**INSTRUCTIONS FOR THE TASK**
When the line containing "(R93, R94). -/" appears in the data below, begin copying there and stop only after the line containing "(if s.notchOk c then".

**RECORDED INFORMATION**
####
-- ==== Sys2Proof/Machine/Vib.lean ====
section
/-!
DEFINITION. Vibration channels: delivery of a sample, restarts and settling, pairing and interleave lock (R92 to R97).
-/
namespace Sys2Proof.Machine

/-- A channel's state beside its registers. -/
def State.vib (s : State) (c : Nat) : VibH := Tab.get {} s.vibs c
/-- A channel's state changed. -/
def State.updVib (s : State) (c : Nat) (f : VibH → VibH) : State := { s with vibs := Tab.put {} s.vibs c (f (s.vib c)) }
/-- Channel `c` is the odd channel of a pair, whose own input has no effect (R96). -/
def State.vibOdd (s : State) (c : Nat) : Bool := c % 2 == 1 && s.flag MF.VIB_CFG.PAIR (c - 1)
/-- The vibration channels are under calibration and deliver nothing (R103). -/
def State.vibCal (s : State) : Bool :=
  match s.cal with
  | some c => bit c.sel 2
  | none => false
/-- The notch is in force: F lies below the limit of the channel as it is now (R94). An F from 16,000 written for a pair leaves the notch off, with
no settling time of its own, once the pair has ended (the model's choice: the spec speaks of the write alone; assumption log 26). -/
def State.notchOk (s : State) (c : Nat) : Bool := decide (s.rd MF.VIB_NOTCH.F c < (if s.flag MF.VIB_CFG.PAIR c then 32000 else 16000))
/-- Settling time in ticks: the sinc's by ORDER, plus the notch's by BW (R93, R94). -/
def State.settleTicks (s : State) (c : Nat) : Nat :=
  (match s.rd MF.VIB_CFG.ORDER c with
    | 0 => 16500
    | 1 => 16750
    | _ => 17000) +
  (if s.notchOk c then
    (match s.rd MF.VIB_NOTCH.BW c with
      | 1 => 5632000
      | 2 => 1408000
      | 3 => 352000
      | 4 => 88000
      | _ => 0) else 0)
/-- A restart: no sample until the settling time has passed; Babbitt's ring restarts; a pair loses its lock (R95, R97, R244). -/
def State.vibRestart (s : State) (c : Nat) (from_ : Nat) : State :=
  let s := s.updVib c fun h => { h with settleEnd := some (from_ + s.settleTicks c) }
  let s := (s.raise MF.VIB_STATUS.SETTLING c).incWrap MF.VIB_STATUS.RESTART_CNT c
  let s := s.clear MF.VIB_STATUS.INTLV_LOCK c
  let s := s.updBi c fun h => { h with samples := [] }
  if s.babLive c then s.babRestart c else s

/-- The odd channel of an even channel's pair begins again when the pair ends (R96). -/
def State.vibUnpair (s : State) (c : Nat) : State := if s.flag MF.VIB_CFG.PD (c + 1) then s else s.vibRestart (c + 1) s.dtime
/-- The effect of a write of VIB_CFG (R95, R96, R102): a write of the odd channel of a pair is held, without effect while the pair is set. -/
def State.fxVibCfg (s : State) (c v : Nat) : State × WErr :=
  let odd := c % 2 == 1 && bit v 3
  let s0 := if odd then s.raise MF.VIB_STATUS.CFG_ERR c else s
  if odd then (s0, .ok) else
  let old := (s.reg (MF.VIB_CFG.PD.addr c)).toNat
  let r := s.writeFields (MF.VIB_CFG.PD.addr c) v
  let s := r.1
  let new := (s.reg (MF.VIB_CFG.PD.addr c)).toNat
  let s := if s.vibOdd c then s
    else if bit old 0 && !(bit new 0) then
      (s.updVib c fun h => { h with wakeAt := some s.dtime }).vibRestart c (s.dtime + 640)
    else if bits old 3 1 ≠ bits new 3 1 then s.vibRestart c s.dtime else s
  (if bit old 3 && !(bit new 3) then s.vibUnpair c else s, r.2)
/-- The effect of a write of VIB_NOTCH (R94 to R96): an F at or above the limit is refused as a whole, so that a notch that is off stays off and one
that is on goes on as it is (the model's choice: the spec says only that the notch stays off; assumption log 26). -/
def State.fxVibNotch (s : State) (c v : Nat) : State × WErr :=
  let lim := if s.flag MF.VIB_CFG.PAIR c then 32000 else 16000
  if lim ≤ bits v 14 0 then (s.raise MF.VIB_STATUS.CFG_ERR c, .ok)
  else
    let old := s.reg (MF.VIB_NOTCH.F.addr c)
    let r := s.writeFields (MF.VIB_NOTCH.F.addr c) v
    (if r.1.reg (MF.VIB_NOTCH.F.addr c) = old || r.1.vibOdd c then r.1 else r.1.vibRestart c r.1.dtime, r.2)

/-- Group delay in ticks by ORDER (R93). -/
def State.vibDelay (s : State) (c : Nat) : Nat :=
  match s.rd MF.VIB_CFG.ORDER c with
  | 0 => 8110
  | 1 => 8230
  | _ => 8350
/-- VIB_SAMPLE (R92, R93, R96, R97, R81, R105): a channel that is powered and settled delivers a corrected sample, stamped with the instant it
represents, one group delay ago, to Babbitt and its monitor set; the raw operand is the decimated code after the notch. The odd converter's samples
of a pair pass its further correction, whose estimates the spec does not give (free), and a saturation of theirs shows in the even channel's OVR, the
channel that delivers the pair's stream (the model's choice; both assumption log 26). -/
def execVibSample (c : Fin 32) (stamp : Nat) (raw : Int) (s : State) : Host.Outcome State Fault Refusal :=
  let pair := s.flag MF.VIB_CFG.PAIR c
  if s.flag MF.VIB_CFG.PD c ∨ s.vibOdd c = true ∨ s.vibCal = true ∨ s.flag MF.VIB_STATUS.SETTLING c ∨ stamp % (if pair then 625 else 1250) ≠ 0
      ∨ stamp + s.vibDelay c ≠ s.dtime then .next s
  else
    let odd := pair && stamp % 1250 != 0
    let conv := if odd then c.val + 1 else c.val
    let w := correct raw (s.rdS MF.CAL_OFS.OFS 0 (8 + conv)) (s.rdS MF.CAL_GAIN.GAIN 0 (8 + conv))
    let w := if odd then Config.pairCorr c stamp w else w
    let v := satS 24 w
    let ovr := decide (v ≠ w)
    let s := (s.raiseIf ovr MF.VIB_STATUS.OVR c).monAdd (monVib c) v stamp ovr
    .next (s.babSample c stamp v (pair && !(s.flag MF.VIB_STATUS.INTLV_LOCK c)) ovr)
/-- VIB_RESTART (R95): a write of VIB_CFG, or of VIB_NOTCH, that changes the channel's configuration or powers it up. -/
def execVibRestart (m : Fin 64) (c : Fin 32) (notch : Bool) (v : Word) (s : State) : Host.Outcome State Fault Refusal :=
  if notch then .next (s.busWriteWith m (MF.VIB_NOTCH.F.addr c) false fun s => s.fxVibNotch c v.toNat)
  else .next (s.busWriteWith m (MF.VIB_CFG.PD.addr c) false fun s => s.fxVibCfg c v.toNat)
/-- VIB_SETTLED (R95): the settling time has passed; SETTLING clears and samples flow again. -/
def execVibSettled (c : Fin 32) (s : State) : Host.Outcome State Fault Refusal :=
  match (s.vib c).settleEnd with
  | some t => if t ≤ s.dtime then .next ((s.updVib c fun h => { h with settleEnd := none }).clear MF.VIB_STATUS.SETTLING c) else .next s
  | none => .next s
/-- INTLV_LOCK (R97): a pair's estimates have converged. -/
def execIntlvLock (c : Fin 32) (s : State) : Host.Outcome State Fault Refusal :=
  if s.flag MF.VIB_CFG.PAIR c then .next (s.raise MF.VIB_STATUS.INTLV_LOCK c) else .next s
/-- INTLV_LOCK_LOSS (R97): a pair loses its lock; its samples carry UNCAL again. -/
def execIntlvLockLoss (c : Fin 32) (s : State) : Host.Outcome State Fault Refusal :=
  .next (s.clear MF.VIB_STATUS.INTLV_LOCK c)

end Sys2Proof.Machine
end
####
**SOLVED EXERCISE**
/-- Settling time in ticks: the sinc's by ORDER, plus the notch's by BW (R93, R94). -/
def State.settleTicks (s : State) (c : Nat) : Nat :=
  (match s.rd MF.VIB_CFG.ORDER c with
    | 0 => 16500
    | 1 => 16750
    | _ => 17000) +
  (if s.notchOk c then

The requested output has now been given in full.